Weeks after unveiling a new crest, U.S. Soccer has revealed its newest uniforms, ahead of a busy summer that includes Copa America Centenario and the Olympics, and they feature two looks: a mostly white jersey with blue sleeves, and a "bold" black featuring red and blue sleeves, according to outfitter Nike.
“The U.S. Soccer Federation pushes us like nobody else,” Scott Munson, vice president of Nike football apparel, tells SI.com. “They want us to be bold and want to take risks at times.”
Black is a risk, no doubt. But Nike—with the full blessing of the federation—took that risk, knowing it was balanced against the traditional white of the home kit.
The entirely new home and away options for both the men and women—only the cuts of the uniforms and the three stars for the women's three World Cup titles signify a difference between the two—come with a contrast. The home whites feature a traditional white body and blue sleeves. Then, to mix things up, the away kit comes with a black body and contrasting “patriotic arms,” with a red sleeve on the right and a blue sleeve on the left.
“It is always non-negotiable that the home should be undeniable American with a strong patriotic read,” Munson says. “It will be there with all the right balances of color and aesthetic. The away frees us up to maybe push it. We wanted to do it unexpectedly patriotic, to be strong, bold and confident just like we want the players to feel when they pull it on.”

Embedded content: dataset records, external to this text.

/-- BOP combines two rows or a row and a scalar element by element, BRED reduces a row, BSORT and BTOPK write a row's
numbers in order and count the NaNs; the order is a sorted arrangement of exactly the numbers. The rows lie in one
bank of the thread's die. What the parts of the threads do is all that changes; a thread whose guard is false only
goes on (Runs, Passed). Rests on 18_stacks_instructions.md: R393 to R398, 17_stacks_sketches.md: R365 to R368. -/
def Obligations.BankInstructions : Prop :=
  (∀ (s : State) (o : Ops) (m : M7), Ready s → Readable s o [(o.a, .word), (o.b, .word), (o.c, .word)] →
    let ty := bankType m
    let w := fmtWidth ty / 8
    let op := m.low.toNat / 2 ^ 20 % 2 ^ 4
    let desc := m.low.getLsbD 20
    let n (j : Nat) : Nat := srcN (thr s j) o.c % 2 ^ 32
    let k (j : Nat) : Nat := srcN (thr s j) o.c / 2 ^ 32
    let a (j : Nat) : Nat := srcN (thr s j) o.a
    let b (j : Nat) : Nat := srcN (thr s j) o.b
    let row (st : State) (j off count : Nat) : List Nat := bankRead st ((thr s j).core / 64) ty off count
    let write (st : State) (j off : Nat) (es : List Nat) : State :=
      storeBytes st (6 * 2 ^ 60 + (thr s j).core / 64 * 2 ^ 31 + off) (es.flatMap (leBytes w))
    -- a row that lies in one bank, aligned, inside the stacks, in no reserved bank, and free of poison where it is read
    let good (st : State) (j off count : Nat) (read : Bool) : Prop :=
      off % w = 0 ∧ off % 0x200000 + count * fmtWidth ty / 8 ≤ 0x200000 ∧ off + count * fmtWidth ty / 8 ≤ 0x60000000 ∧
      reservedCells st (stacksLoc ((thr s j).core / 64) off) (count * fmtWidth ty / 8) = false ∧
      (read = true → poisoned st (stacksLoc ((thr s j).core / 64) off) (count * fmtWidth ty / 8) = false)
    let runs (i : Instr) (part : State → Nat → State) (P : State → Nat → Prop) : Prop :=
      AtTurns s o.gd part (fun st j => txOf st j = none ∧ (releases m.ord = true → Quiet s j) ∧
        1 ≤ n j ∧ n j ≤ 65536 ∧ P st j) →
      Runs i s o.gd part fun _ => .wait { code := 11, a := 0, b := 0, dst := .latchOnly, var := 0 }
    let scalar := m.low.getLsbD 19
    runs (.bop o m) (fun st j => write st j (a j) (List.zipWith (bankOp op ty) (row st j (a j) (n j))
        (if scalar then List.replicate (n j) (b j % 2 ^ fmtWidth ty) else row st j (b j) (n j))))
      (fun st j => k j = 0 ∧ good st j (a j) (n j) true ∧ (scalar = false → good st j (b j) (n j) true)) ∧
    runs (.bred o m) (fun st j => writeDst st j o.d (bankReduce op ty (row st j (a j) (n j))))
      (fun st j => k j = 0 ∧ good st j (a j) (n j) true) ∧
    runs (.bsort o m) (fun st j =>
        let r := bankOrder ty desc (row st j (b j) (n j))
        writeDst (write st j (a j) (bankFill ty (n j) r.1)) j o.d r.2)
      (fun st j => k j = 0 ∧ good st j (a j) (n j) false ∧ good st j (b j) (n j) true) ∧
    runs (.btopk o m) (fun st j =>
        let r := bankOrder ty desc (row st j (b j) (n j))
        writeDst (write st j (a j) (bankFill ty (k j) r.1)) j o.d r.2)
      (fun st j => 1 ≤ k j ∧ k j ≤ n j ∧ good st j (a j) (k j) false ∧ good st j (b j) (n j) true)) ∧
  (∀ (ty : Fmt) (desc : Bool) (es : List Nat),
    let number (e : Nat) : Bool := !(isF ty && isNan (decodeFloat ty e))
    let r := bankOrder ty desc es
    r.1.Perm (es.filter number) ∧ r.2 = (es.filter fun e => !number e).length ∧
      (isIN ty = true → r.1.Pairwise fun x y => if desc then intOf ty y ≤ intOf ty x else intOf ty x ≤ intOf ty y) ∧
      ∀ n, (bankFill ty n r.1).length = n ∧ (bankFill ty n r.1).take r.1.length = r.1.take n)
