/-! ### setQuad -/

@[simp] theorem setQuad_schedule (s : State) (i : Nat) (x : Quad) : (setQuad s i x).schedule = s.schedule := rfl
@[simp] theorem setQuad_delays (s : State) (i : Nat) (x : Quad) : (setQuad s i x).delays = s.delays := rfl
@[simp] theorem setQuad_clock (s : State) (i : Nat) (x : Quad) : (setQuad s i x).clock = s.clock := rfl
@[simp] theorem setQuad_cur (s : State) (i : Nat) (x : Quad) : (setQuad s i x).cur = s.cur := rfl
@[simp] theorem setQuad_issue (s : State) (i : Nat) (x : Quad) : (setQuad s i x).issue = s.issue := rfl
@[simp] theorem setQuad_draws (s : State) (i : Nat) (x : Quad) : (setQuad s i x).draws = s.draws := rfl
@[simp] theorem setQuad_mem (s : State) (i : Nat) (x : Quad) : (setQuad s i x).mem = s.mem := rfl
@[simp] theorem setQuad_poison (s : State) (i : Nat) (x : Quad) : (setQuad s i x).poison = s.poison := rfl
@[simp] theorem setQuad_threads (s : State) (i : Nat) (x : Quad) : (setQuad s i x).threads = s.threads := rfl
@[simp] theorem setQuad_wgs (s : State) (i : Nat) (x : Quad) : (setQuad s i x).wgs = s.wgs := rfl
@[simp] theorem setQuad_nextWg (s : State) (i : Nat) (x : Quad) : (setQuad s i x).nextWg = s.nextWg := rfl
@[simp] theorem setQuad_cores (s : State) (i : Nat) (x : Quad) : (setQuad s i x).cores = s.cores := rfl
@[simp] theorem setQuad_dies (s : State) (i : Nat) (x : Quad) : (setQuad s i x).dies = s.dies := rfl
@[simp] theorem setQuad_spaces (s : State) (i : Nat) (x : Quad) : (setQuad s i x).spaces = s.spaces := rfl
@[simp] theorem setQuad_tlb (s : State) (i : Nat) (x : Quad) : (setQuad s i x).tlb = s.tlb := rfl
@[simp] theorem setQuad_coh (s : State) (i : Nat) (x : Quad) : (setQuad s i x).coh = s.coh := rfl
@[simp] theorem setQuad_regions (s : State) (i : Nat) (x : Quad) : (setQuad s i x).regions = s.regions := rfl
@[simp] theorem setQuad_fabric (s : State) (i : Nat) (x : Quad) : (setQuad s i x).fabric = s.fabric := rfl
@[simp] theorem setQuad_annex (s : State) (i : Nat) (x : Quad) : (setQuad s i x).annex = s.annex := rfl
@[simp] theorem setQuad_contexts (s : State) (i : Nat) (x : Quad) : (setQuad s i x).contexts = s.contexts := rfl
@[simp] theorem setQuad_module (s : State) (i : Nat) (x : Quad) : (setQuad s i x).module = s.module := rfl

/-! ### modQuad -/

@[simp] theorem modQuad_schedule (s : State) (i : Nat) (f : Quad → Quad) : (modQuad s i f).schedule = s.schedule := rfl
@[simp] theorem modQuad_delays (s : State) (i : Nat) (f : Quad → Quad) : (modQuad s i f).delays = s.delays := rfl
@[simp] theorem modQuad_clock (s : State) (i : Nat) (f : Quad → Quad) : (modQuad s i f).clock = s.clock := rfl
@[simp] theorem modQuad_cur (s : State) (i : Nat) (f : Quad → Quad) : (modQuad s i f).cur = s.cur := rfl
@[simp] theorem modQuad_issue (s : State) (i : Nat) (f : Quad → Quad) : (modQuad s i f).issue = s.issue := rfl
@[simp] theorem modQuad_draws (s : State) (i : Nat) (f : Quad → Quad) : (modQuad s i f).draws = s.draws := rfl
@[simp] theorem modQuad_mem (s : State) (i : Nat) (f : Quad → Quad) : (modQuad s i f).mem = s.mem := rfl
@[simp] theorem modQuad_poison (s : State) (i : Nat) (f : Quad → Quad) : (modQuad s i f).poison = s.poison := rfl
@[simp] theorem modQuad_threads (s : State) (i : Nat) (f : Quad → Quad) : (modQuad s i f).threads = s.threads := rfl
@[simp] theorem modQuad_wgs (s : State) (i : Nat) (f : Quad → Quad) : (modQuad s i f).wgs = s.wgs := rfl
@[simp] theorem modQuad_nextWg (s : State) (i : Nat) (f : Quad → Quad) : (modQuad s i f).nextWg = s.nextWg := rfl
@[simp] theorem modQuad_cores (s : State) (i : Nat) (f : Quad → Quad) : (modQuad s i f).cores = s.cores := rfl
@[simp] theorem modQuad_dies (s : State) (i : Nat) (f : Quad → Quad) : (modQuad s i f).dies = s.dies := rfl
@[simp] theorem modQuad_spaces (s : State) (i : Nat) (f : Quad → Quad) : (modQuad s i f).spaces = s.spaces := rfl
@[simp] theorem modQuad_tlb (s : State) (i : Nat) (f : Quad → Quad) : (modQuad s i f).tlb = s.tlb := rfl
@[simp] theorem modQuad_coh (s : State) (i : Nat) (f : Quad → Quad) : (modQuad s i f).coh = s.coh := rfl
@[simp] theorem modQuad_regions (s : State) (i : Nat) (f : Quad → Quad) : (modQuad s i f).regions = s.regions := rfl
@[simp] theorem modQuad_fabric (s : State) (i : Nat) (f : Quad → Quad) : (modQuad s i f).fabric = s.fabric := rfl
@[simp] theorem modQuad_annex (s : State) (i : Nat) (f : Quad → Quad) : (modQuad s i f).annex = s.annex := rfl
@[simp] theorem modQuad_contexts (s : State) (i : Nat) (f : Quad → Quad) : (modQuad s i f).contexts = s.contexts := rfl
@[simp] theorem modQuad_module (s : State) (i : Nat) (f : Quad → Quad) : (modQuad s i f).module = s.module := rfl

/-! ### setDie -/

@[simp] theorem setDie_schedule (s : State) (i : Nat) (x : Die) : (setDie s i x).schedule = s.schedule := rfl
@[simp] theorem setDie_delays (s : State) (i : Nat) (x : Die) : (setDie s i x).delays = s.delays := rfl
@[simp] theorem setDie_clock (s : State) (i : Nat) (x : Die) : (setDie s i x).clock = s.clock := rfl
@[simp] theorem setDie_cur (s : State) (i : Nat) (x : Die) : (setDie s i x).cur = s.cur := rfl
@[simp] theorem setDie_issue (s : State) (i : Nat) (x : Die) : (setDie s i x).issue = s.issue := rfl
@[simp] theorem setDie_draws (s : State) (i : Nat) (x : Die) : (setDie s i x).draws = s.draws := rfl
@[simp] theorem setDie_mem (s : State) (i : Nat) (x : Die) : (setDie s i x).mem = s.mem := rfl
@[simp] theorem setDie_poison (s : State) (i : Nat) (x : Die) : (setDie s i x).poison = s.poison := rfl
@[simp] theorem setDie_threads (s : State) (i : Nat) (x : Die) : (setDie s i x).threads = s.threads := rfl
@[simp] theorem setDie_wgs (s : State) (i : Nat) (x : Die) : (setDie s i x).wgs = s.wgs := rfl
@[simp] theorem setDie_nextWg (s : State) (i : Nat) (x : Die) : (setDie s i x).nextWg = s.nextWg := rfl
@[simp] theorem setDie_cores (s : State) (i : Nat) (x : Die) : (setDie s i x).cores = s.cores := rfl
@[simp] theorem setDie_quads (s : State) (i : Nat) (x : Die) : (setDie s i x).quads = s.quads := rfl
@[simp] theorem setDie_spaces (s : State) (i : Nat) (x : Die) : (setDie s i x).spaces = s.spaces := rfl
@[simp] theorem setDie_tlb (s : State) (i : Nat) (x : Die) : (setDie s i x).tlb = s.tlb := rfl
@[simp] theorem setDie_coh (s : State) (i : Nat) (x : Die) : (setDie s i x).coh = s.coh := rfl
@[simp] theorem setDie_regions (s : State) (i : Nat) (x : Die) : (setDie s i x).regions = s.regions := rfl
@[simp] theorem setDie_fabric (s : State) (i : Nat) (x : Die) : (setDie s i x).fabric = s.fabric := rfl
@[simp] theorem setDie_annex (s : State) (i : Nat) (x : Die) : (setDie s i x).annex = s.annex := rfl
@[simp] theorem setDie_contexts (s : State) (i : Nat) (x : Die) : (setDie s i x).contexts = s.contexts := rfl
@[simp] theorem setDie_module (s : State) (i : Nat) (x : Die) : (setDie s i x).module = s.module := rfl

Nike—which brings about four designs to the players and federation for a “gut check” before settling on final iterations—felt black was the boldest representation for the pitch.
“When we looked at black and started to play black off the red and blue, that is a super strong statement,” Munson says. “We felt like the U.S. is ready for that. When you look at the balance of the two (kits), it is extremely patriotic and fresh and unexpected and really prideful.”
Nike adds design details to the uniform for the sake of the players. On the inside of the garment, right next to the players’ hearts and behind the crest, Nike added in the phrase “We Can, We Will, We Are, One Nation, One Team,” a rallying cry of sorts for the men since playing Ghana in the 2014 World Cup.
“(The athletes) like to have input and help personalize it,” Munson says. “They deeply believe in these rally cries. It is important. It is a step we take to make them part of the process and balance the art an science.”
The updated federation crest joins the front, while “USA” is knit into the back neck rib of the collar and inside the cuffs are “1 Nation” and “1 Team.”
The shorts and socks have changes too. The shorts—made from the same material as the jersey top—have a new waistband with no draw cord. The flat finish sits on the body for more comfort in a lighter weight. The Hyperstrong sleeve sock puts a focus on protection, adding it in various locations.
“We put it where we need it most,” Munson says. “Players kept telling us they were always having to readjust their shin guards. With this they don’t have to.”
We’ll first see the uniforms on the field for the men when they play Guatemala in a World Cup qualifier on March 25 and the women will wear it against Colombia on April 6.